Nearly 60% of Canadians are expecting a tax refund, with almost one out of four planning to use it to pay down debt, finds a CIBC poll.
“Our poll shows that Canadians still aren’t putting enough time and effort into tax planning,” says Jamie Golombek, managing director, Tax and Estate Planning, CIBC.
“Contrary to popular belief, getting a tax refund isn’t really a windfall. After all, what you’ve essentially done is loan your hard-earned money to the government, interest-free, for a year or more.”
The poll finds:
- 58% of Canadians expect a tax refund this year;
- 21% plan to reduce their high-interest debt by making a credit card or loan payment;
- 19% are either putting it aside or haven’t decided what to do with it;
- 18% intend to use their refund to pay for day-to-day expenses, such as bills or groceries; and,
- 13% plan to save or invest the funds.
Paying down debt has been the top financial priority for Canadians for five years running, finds CIBC, with 85% of Canadians trying reduce their debt levels.
“When deciding whether to pay off low-interest debt or put your extra funds towards savings, however, a bit more analysis may be needed,” says Golombek.
“Review practical considerations, such as current and future anticipated marginal tax rates, rates of return and cost of borrowing before deciding whether it makes sense to save or pay down debt,” he says.
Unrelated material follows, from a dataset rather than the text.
-- ==== Sys2Proof/Laws/State.lean ====
section
/-! SUPPORT. What each update of one part of the state leaves alone and what it changes: one lemma per update and field. -/

namespace Sys2Proof.Machine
Nearly 20% of Canadians expect refunds but have no immediate plans for the money.
Golombek says advisors can help clients to ensure that next year, their refunds are eliminated.
“If you’re an employee, subject to tax withholding at source, and you make regular RRSP contributions, you don’t have to wait until next spring for that refund,” says Golombek.
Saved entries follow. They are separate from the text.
/-- After every step no record waits to be sent. -/
theorem State.settle_settled (s : State) : s.settle.Settled := by
  refine ⟨?_, State.showTrip_trip _⟩
  unfold State.settle
  rw [State.showTrip_batch]
  unfold State.sendBatch
  dsimp only
  refine sendDrops_batch _ _ (fun q hq => ?_) rfl
  exact sendRecords_batch _ _ (fun q hq => absurd hq (by simp [State.modWch])) q (mem_sortBy _ _ _ hq)

/-- While the root is released a command's effect is on the state that time has reached, and its step ends there. -/
theorem act_eq (t : Nat) (s : State) (f : State → State) (r : (s.advanceTo t).released = true) :
    act t s f = .next (f (s.advanceTo t)).settle := by
  unfold act actAon State.iff
  dsimp only
  rw [if_pos r]

/-- A command of a gated block. -/
theorem actIn_eq (b t : Nat) (s : State) (f : State → State) (r : (s.advanceTo t).released = true) :
    actIn b t s f = .next (f ((s.advanceTo t).openGate b)).settle := act_eq t s _ r

/-- While the root is not released such a command has no effect. -/
theorem act_held (t : Nat) (s : State) (f : State → State) (r : (s.advanceTo t).released = false) :
    act t s f = .next (s.advanceTo t).settle := by
  unfold act actAon State.iff
  dsimp only
  rw [r]
  rfl

/-- A command runs its effect on the state that time has reached and then ends its step: what holds of every state that its records
leave alone holds after it. -/
theorem runs_quiet {c : Instr} {x : State} {P : State → Prop} (e : exec c s = .next x.settle) (k : ∀ u, x.Quiet u → P u) : s.Runs c P :=
  ⟨_, e, k _ (State.settle_quiet (State.Quiet.refl _))⟩

/-- The same, with all that the end of a step leaves alone. -/
theorem runs_calm {c : Instr} {x : State} {P : State → Prop} (e : exec c s = .next x.settle) (k : ∀ u, x.Calm u → P u) : s.Runs c P :=
  ⟨_, e, k _ (State.settle_calm (State.Calm.refl _))⟩

/-- A command whose effect leaves the state settled ends with it. -/
theorem runs_settled {c : Instr} {x : State} {P : State → Prop} (e : exec c s = .next x.settle) (h : x.Settled) (k : P x) : s.Runs c P :=
  ⟨_, e.trans (congrArg Host.Outcome.next (State.settle_of_settled h)), k⟩

theorem exec_settled_eq {c : Instr} {x u : State} (e : exec c s = .next x.settle) (h : u.Settled) (k : x = u) : exec c s = .next u := by
  subst k
  exact e.trans (congrArg Host.Outcome.next (State.settle_of_settled h))

/-- An update that leaves registers, Watch and trip state leaves the state settled. -/
theorem State.Settled.of_same {s u : State} (h : s.Settled) (a : u.wch.batch = s.wch.batch) (b : u.saf.trip = s.saf.trip)
    (c : u.regs = s.regs) : u.Settled :=
  ⟨a.trans h.1, by rw [b, h.2, State.tripLatched_congr c]⟩

theorem State.tickTo_settled (h : s.Settled) (t : Nat) : (s.tickTo t).Settled :=
  h.of_same (by rw [State.tickTo_wch]) (by rw [State.tickTo_saf]) (State.tickTo_regs s t)

/-- Time reaching an instant leaves the state settled. -/
theorem State.runTo_settled (h : s.Settled) (t n : Nat) : (s.runTo t n).Settled := by
  induction n generalizing s with
  | zero => exact State.tickTo_settled h t
  | succ n ih =>
    unfold State.runTo
    split
    · split
      · exact ih (State.settle_settled _)
      · exact State.tickTo_settled h t
    · exact State.tickTo_settled h t

theorem State.advanceTo_settled (h : s.Settled) (t : Nat) : (s.advanceTo t).Settled := by
  unfold State.advanceTo
  split
  · exact State.runTo_settled h t _
  · exact h

/-- While the root is not released time stands still. -/
theorem State.advanceTo_held (s : State) (t : Nat) (h : s.released = false) : s.advanceTo t = s := by
  unfold State.advanceTo
  rw [h]
  rfl

/-- With nothing due by t, time's coming is a tick. -/
theorem State.advanceTo_early (s : State) (t : Nat) (h : ∀ d, s.nextDue = some d → t < d) : s.advanceTo t = s.tickTo t := by
  unfold State.advanceTo
  split
  · unfold State.runTo
    split
    · next d e => rw [if_neg (by have := h d e; omega)]
    · rfl
  · next r => exact (State.tickTo_held s t (by simpa using r)).symm

/-- A register outside the Watch's latches and configuration does not show in the trip state. -/
theorem State.Settled.setReg (h : s.Settled) (r : Reg) (i j : Nat) (v : Word) (a : r.addr i j < 0x26040 ∨ 0x26D80 ≤ r.addr i j) :
    (s.setReg r i v j).Settled := by
  refine ⟨h.1, ?_⟩
  show s.saf.trip = _
  rw [h.2]
  have key : ∀ off, 0x26040 ≤ off → off < 0x26D80 → tget regReset (s.setReg r i v j).regs off = tget regReset s.regs off :=
    fun off x y => tget_tput_ne _ _ _ (by omega)
  have lat : ∀ n, n < 608 → (s.setReg r i v j).latched n = s.latched n := by
    intro n hn
    unfold State.latched State.rb
    refine congrArg (fun w => bit w (n % 32)) (key _ ?_ ?_) <;> simp only [Reg.addr, Reg.row] <;> omega
  have sev : ∀ n, n < 608 → (s.setReg r i v j).severity n = s.severity n := by
    intro n hn
    unfold State.severity State.rf
    refine congrArg (fun w => min 5 (fld w 2 0)) (key _ ?_ ?_) <;> simp only [Reg.addr, Reg.row] <;> omega
  have any : (s.setReg r i v j).anyLatched = s.anyLatched := by
    unfold State.anyLatched State.setReg
    dsimp only
    apply Bool.eq_iff_iff.mpr
    simp only [List.any_eq_true, Bool.and_eq_true, decide_eq_true_eq]
    constructor
    · rintro ⟨e, he, hr⟩
      rcases mem_tput _ _ _ _ _ he with rfl | he
      · exact absurd hr (by simp only; omega)
      · exact ⟨e, he, hr⟩
    · rintro ⟨e, he, hr⟩
      exact ⟨e, mem_tput_of_ne _ _ _ _ _ he (by omega), hr⟩
  unfold State.tripLatched State.latchedSources
  rw [any]
  split
  · have lt : ∀ n ∈ sources.map Prod.fst, n < 608 := by decide
    rw [List.any_filter, List.any_filter]
    apply Bool.eq_iff_iff.mpr
    simp only [List.any_eq_true]
    constructor
    · rintro ⟨n, hn, hr⟩; exact ⟨n, hn, by rw [lat n (lt n hn), sev n (lt n hn)]; exact hr⟩
    · rintro ⟨n, hn, hr⟩; exact ⟨n, hn, by rw [lat n (lt n hn), sev n (lt n hn)] at hr; exact hr⟩
  · rfl

/-! ### What a raise shows -/

/-- Writing a field leaves the fields below it. -/
theorem fld_wfld_below (w : Word) (hi lo v h l : Nat) (b : h < lo) (c : lo ≤ 32) : fld (wfld w hi lo v) h l = fld w h l := by
  unfold wfld word
  rw [fld, fld, fld]
  apply Nat.eq_of_testBit_eq
  intro i
  rw [Nat.testBit_mod_two_pow, Nat.testBit_mod_two_pow, Nat.testBit_shiftRight, Nat.testBit_shiftRight, BitVec.toNat_ofNat]
  by_cases hi' : i < h + 1 - l
  · congr 1
    have e : (w.toNat - fld w hi lo * 2 ^ lo + v % 2 ^ (hi + 1 - lo) * 2 ^ lo) % 2 ^ 32 % 2 ^ lo = w.toNat % 2 ^ lo := by
      rw [Nat.mod_mod_of_dvd _ (pow_dvd_pow 2 c), Nat.add_mul_mod_self_right]
      have le : fld w hi lo * 2 ^ lo ≤ w.toNat := by
        unfold fld
        refine le_trans (Nat.mul_le_mul_right _ (Nat.mod_le _ _)) ?_
        rw [Nat.shiftRight_eq_div_pow]
        exact Nat.div_mul_le_self _ _
      exact Nat.ModEq.symm (by
        have := Nat.add_mul_mod_self_right (w.toNat - fld w hi lo * 2 ^ lo) (fld w hi lo) (2 ^ lo)
        rw [Nat.sub_add_cancel le] at this
        exact this)
    have := congrArg (fun n => n.testBit (l + i)) e
    rw [fld] at this
    generalize (w.toNat - w.toNat >>> lo % 2 ^ (hi + 1 - lo) * 2 ^ lo + v % 2 ^ (hi + 1 - lo) * 2 ^ lo) % 2 ^ 32 = y at this ⊢
    simpa [Nat.testBit_mod_two_pow, show l + i < lo by omega] using this
  · simp [hi']

theorem State.rf_setRf_below (s : State) (r : Reg) (i hi lo v h l : Nat) (b : h < lo) (c : lo ≤ 32) :
    (s.setRf r i hi lo v).rf r i h l = s.rf r i h l := by
  unfold State.rf State.setRf
  rw [State.reg_setReg_self]
  exact fld_wfld_below _ _ _ _ _ _ b c

/-- Two different registers' words, by their offsets. -/
theorem State.rf_setRf_ne (s : State) (r q : Reg) (i k hi lo v h l : Nat) (ne : q.addr k ≠ r.addr i) :
    (s.setRf r i hi lo v).rf q k h l = s.rf q k h l := by
  unfold State.rf State.setRf
  rw [State.reg_setReg_ne _ _ _ _ _ _ _ _ ne]

theorem event_ne_cfg (r : Reg) (src : Nat) (lt : src < 608) (h : eventOff (r.addr 0) = true) : Reg.wchCfg.addr src ≠ r.addr 0 := by
  intro e
  rw [← e, (cfg_off src lt).2] at h
  exact Bool.noConfusion h

/-- Counting a raise leaves its severity. -/
theorem State.countRaise_severity (s : State) (src : Nat) (f : Bool) (lt : src < 608) :
    (s.countRaise src f).severity src = s.severity src := by
  unfold State.severity State.countRaise State.bump
  rw [State.rf_setRf_below _ _ _ _ _ _ _ _ (by omega) (by omega)]
  congr 1
  unfold State.iff
  split
  · split
    · next r b e => exact State.rf_setRf_ne _ _ _ _ _ _ _ _ _ _ (event_ne_cfg r src lt (unitEvent_off src r b e))
    · rfl
  · rfl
If your clients make RRSP contributions directly from their gross pay, they may immediately reduce the amount of tax withheld from their paycheques, he says. You can help them complete CRA Form T1213 Request to Reduce Tax Deductions at Source, in which clients can list, among other items, RRSP contributions to be deducted from their income when their employers calculate the tax that will be withheld from pay.
“Eliminate that tax refund altogther, and use the taxes saved throughout the year to your benefit,” Golombek says.